L'excavation de ces tombeaux abritant les sépultures de rois et d'officiels de la cour ne date que de quelques décennies, ce qui entraina le déplacement de nombreux bâtiments. Des dizaines de milliers d'objets aujourd'hui en partie exposés au musée national de la ville furent mis au jour par des équipes japonaises et coréennes.
La tombe de Hwangnamdaechong où furent découverts plus de 50 000 objets prouvant notamment des échanges importants entre la péninsule et l'Asie centrale. Cette tombe double témoigne de la présence de deux défunts unis : père et fil ou mari et femme.
Plus loin, se trouve Michu-Wangneung, 13ème roi sylla qui reigna de 260 à 284 il est connu pour avoir combattu à plusieurs reprises la dynastie rivale de Baekje
La tombe de Cheonmachong, "cheval celeste" roi inconnu des 5/6ème siècle permet de comprendre que ces vertes collines sont de savants empilages de pierres superbement impriquées tel un tetris géant très réussi. De la terre et de la boue homogénéisaient la silhouette du tumuli dont la surface était ensuite plantée de gazon. Au centre le corps du défunt et ses biens les plus précieux reposaient dans un espace délimité par de solides rondins de bois. Les originaux de la sépulture et les objets excavés sont au Musée notammemnt la fameuse couronne d'or de Cheonmachong. Le nom du tombeau proviendrait de la peinture d'un cheval blanc volant qui décorait une parure équestre en écorce de bouleau destiné à protéger un tapis de selle des éclaboussures.
Aucune barrière ne délimite ce petit parc regroupant ces tertres funéraires de belles dimensions mises au jour il y a quelques dizaines d'années. Les habitants circulent entre ces beaux tumuli des 4ème 6ème siècles en allant au bureau ou en rentrant du collège. Les pelouses soignées par les très effeicace employés municipaux inviente au repos, au pique-nique.

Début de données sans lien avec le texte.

-- ==== Sys2Proof/Machine/Ops.lean ====
section
/-! DEFINITION. The shared operations: acceptance and response of an operation, error statuses (60_exceptions R240),
interrupt entry and return (R259, R260), the index spaces, the answers of the collaborators, the lines, the mailbox
fields. -/

namespace Sys2Proof.Machine

/-- The outcome type of every meaning. -/
abbrev Result := Host.Outcome State Fault Refusal

/-! ### Acceptance, response, error status -/

/-- The status code of 30_encoding R84. -/
def statusCode : Status → BitVec 3
  | .ok              => 0#3
  | .configError     => 1#3
  | .resourceError   => 2#3
  | .notFound        => 3#3
  | .notReady        => 4#3
  | .indexOutOfRange => 5#3
  | .badCommand      => 6#3

/-- The response word: bits 31:27 zero, 26:24 the status, 23:0 the data (30_encoding R85). -/
def responseWord (st : Status) (data : Payload) : ResponseWord :=
  (BitVec.setWidth 32 (statusCode st) <<< 24) ||| BitVec.setWidth 32 data

/-- Record one event on the interfaces. -/
def observe (o : Obs) (s : State) : State := { s with trace := o :: s.trace }

/-- The block accepts an operation: `busy` becomes 1 (10_state R18). -/
def accept (i : Instr) (s : State) : State := { s with busy := true, trace := .accept i :: s.trace }

/-- The block delivers its response: `last_status` is written and `busy` returns to 0 (10_state R18, R19). -/
def respond (st : Status) (data : Payload) (s : State) : State :=
  { s with
    busy := false
    lastStatus := st
    response := responseWord st data
    trace := .response (responseWord st data) :: s.trace }

/-- `raise <Status>`: the operation ends here, the data is 0, nothing else changes (60_exceptions R240). -/
def raise (st : Status) (s : State) : State := respond st 0#24 s

/-- An operation of the block: refused while busy or from interrupt context (93 U16), else accepted and run. -/
def operation (i : Instr) (s : State) (run : State → State) : Result :=
  if s.context = .interrupt then .refused .interruptContext
  else if s.busy then .refused .blockBusy
  else .next (run (accept i s))

/-- A reserved command word: BadCommand and nothing else (30_encoding R86). -/
def rejectCommand (s : State) : State := raise .badCommand s

/-! ### Interrupt entry and return -/

/-- Entry: the handler runs in interrupt context; nothing of this spec is saved (60_exceptions R259, R262). -/
def takeInterrupt (s : State) : State := { s with context := .interrupt }

/-- The loop position after an interrupt: a suspended loop begins an iteration (44_control_loop R215,
60_exceptions R268). -/
def wakePos : LoopPos → LoopPos
  | .suspended => .top
  | p          => p

/-- Return: the barrier, then the interrupted point of the loop, which wakes if it was suspended
(60_exceptions R260, R262). -/
def returnFromInterrupt (s : State) : State :=
  { s with context := .loop, loopPos := wakePos s.loopPos, trace := .barrier :: s.trace }

/-! ### The index spaces of the block and of the devices -/

/-- The key of M[p][c] (20_memory R41). -/
def matrixKey (cfg : Config) (p c : Nat) : Nat := p * cfg.channels + c

/-- The key of PC[p][d] (20_memory R42). -/
def arenaKey (cfg : Config) (p d : Nat) : Nat := p * cfg.deviceCount + d

/-- M[p][c] in a matrix content. -/
def matrixCell (cfg : Config) (m : Store Cell) (p c : Nat) : Cell := storeRead zeroCell (matrixKey cfg p c) m

/-- A write of one whole cell of M (10_state R11). -/
def writeCell (p c : Nat) (x : Cell) (s : State) : State :=
  { s with matrix := storeWrite zeroCell (matrixKey s.cfg p c) x s.matrix }

/-- PC[p][d]. -/
def arenaCell (s : State) (p d : Nat) : Payload := storeRead 0#24 (arenaKey s.cfg p d) s.arena

/-- OUT[d]. -/
def outCell (s : State) (d : Nat) : Payload := storeRead 0#24 d s.out

/-- Set OUT[d] (10_state R29). -/
def setOut (d : Nat) (p : Payload) (s : State) : State := { s with out := storeWrite 0#24 d p s.out }

/-- The cache becomes empty (41_cache R124). -/
def emptyCache (s : State) : State := { s with cachedPresets := 0, cachedDevices := 0 }

/-- The routing of the shared bus, `none` for UNKNOWN (10_state R28). -/
def setBus (b : Option Nat) (s : State) : State := { s with selectedBus := b }

/-- `seq_state` (10_state R20). -/
def setSeq (q : SeqState) (s : State) : State := { s with seqState := q }

/-- The stage of a running PRECOMPUTE. -/
def setPrecompute (q : PrecomputeStage) (s : State) : State := { s with precompute := q }

/-- `dev_idx <- dev_idx + 1` (42_sequencer R151). -/
def advanceDevice (s : State) : State := { s with devIdx := s.devIdx + 1 }

/-- The outside events still to come. -/
def setInputs (l : List Input) (s : State) : State := { s with inputs := l }

/-- The calls of the bring-up code still to come. -/
def setCommands (l : List CommandWord) (s : State) : State := { s with commands := l }

/-- The position of the control loop. -/
def goto (p : LoopPos) (s : State) : State := { s with loopPos := p }

/-! ### The answers of the collaborators -/

/-- The next answer of `selectBus` or `writeRegister`: the next one given, else a free value. -/
def nextBusAnswer (s : State) : BusAnswer :=
  match s.busAnswers with
  | a :: _ => a
  | []     => Config.freeBusAnswer s.draws

/-- The state after one bus answer has been taken. -/
def takeBusAnswer (s : State) : State :=
  match s.busAnswers with
  | _ :: rest => { s with busAnswers := rest }
  | []        => { s with draws := s.draws + 1 }

/-- The value of `alloc_ok` at this PRECOMPUTE (41_cache R124). -/
def allocOk (s : State) : Bool :=
  if s.cfg.fixedArena then true
  else match s.allocAnswers with
    | a :: _ => a
    | []     => Config.freeAllocOk s.draws

/-- The state after `alloc_ok` has been taken. -/
def takeAlloc (s : State) : State :=
  if s.cfg.fixedArena then s
  else match s.allocAnswers with
    | _ :: rest => { s with allocAnswers := rest }
    | []        => { s with draws := s.draws + 1 }

/-- The next answer of `readRegister16`, `none` for failure (20_memory R48). -/
def nextMuxRead (s : State) : Option (BitVec 16) :=
  match s.muxReads with
  | a :: _ => a
  | []     => Config.freeMuxRead s.draws

/-- The state after one mux answer has been taken. -/
def takeMuxRead (s : State) : State :=
  match s.muxReads with
  | _ :: rest => { s with muxReads := rest }
  | []        => { s with draws := s.draws + 1 }

/-- Count one free value as drawn. -/
def countDraw (s : State) : State := { s with draws := s.draws + 1 }

/-! ### Lines, delays, mailbox -/

/-- `lineWrite(id, v)`: the output line with that logical id holds `v` (20_memory R49, 10_state R27). -/
def lineWrite (id : Nat) (v : Bool) (s : State) : State :=
  { s with
    trigger := if id = s.cfg.triggerLine then v else s.trigger
    strobe := if id = s.cfg.strobeLine then v else s.strobe
    trace := .lineWrite id v :: s.trace }

/-- A 4-byte field of the shared message. -/
def mailField (s : State) (f : MailField) : Word32 :=
  memWord s.cfg.mailboxByteOrder s.mailbox (mailboxAddr s.cfg (fieldOffset f))

/-- Payload byte `i` of the shared message (20_memory R52). -/
def mailPayload (s : State) (i : Nat) : Byte := s.mailbox.read (mailboxAddr s.cfg (mailboxHeaderBytes + i))

/-- Store a 4-byte field of the shared message. -/
def putMailField (f : MailField) (v : Word32) (s : State) : State :=
  { s with mailbox := memPutWord s.cfg.mailboxByteOrder s.mailbox (mailboxAddr s.cfg (fieldOffset f)) v }

/-- Store payload byte `i` of the shared message. -/
def putMailPayload (i : Nat) (b : Byte) (s : State) : State :=
  { s with mailbox := s.mailbox.write (mailboxAddr s.cfg (mailboxHeaderBytes + i)) b }

/-- `MemWrite` of a field by the companion core. -/
def coreWriteField (f : MailField) (v : Word32) (s : State) : State :=
  observe (.memWrite (fieldOffset f) 4 v) (putMailField f v s)

/-- `MemWrite` of payload byte `i` by the companion core. -/
def coreWriteByte (i : Nat) (b : Byte) (s : State) : State :=
  observe (.memWrite (mailboxHeaderBytes + i) 1 (BitVec.setWidth 32 b)) (putMailPayload i b s)

/-- `MemRead` of a field by the companion core, as an event; the value is `mailField`. -/
def coreReadField (f : MailField) (s : State) : State := observe (.memRead (fieldOffset f) 4) s

end Sys2Proof.Machine
end

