-- ==== Sys2Proof/Machine/Step.lean ====
section
/-! DEFINITION. One step of the machine, and where an instruction is placed to be its next. -/

namespace Sys2Proof.Machine

/-- One step: the next action decides; an instruction is run by `exec`. -/
def step (s : State) : Host.Outcome State Fault Refusal :=
  match nextAction s with
  | .run i t  => exec i t
  | .done t   => .next t
  | .fault f  => .fault f
  | .refuse r => .refused r

/-- `s` with the instruction of a table row's word placed so that the next step runs it. -/
def State.withFetchWord (s : State) (nbits w : Nat) : State := placeWord nbits w s

end Sys2Proof.Machine
end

Côté Noseo-ri quelques arbres noueux, trapus qu'on devine magnifiquement enracinés mettent parfaitement en valeur les flancs de la plus haute tombe Bonghwandae ("colline du Phénix") d'une hauteur de 22m et d'une circonférence de 250m, elle est la deuxième plus grande tombe connue de la période Silla.
Dans les tombes voisines de Singnichong et Geumnyeongchong, sans doute celles de princes, de nombreux bijoux ont été découverrts. Leur structure intéreiure identique à celle de Bonghwandae laisse imaginer un lien fort entre ceux qui reposent sous ces différents tumuli.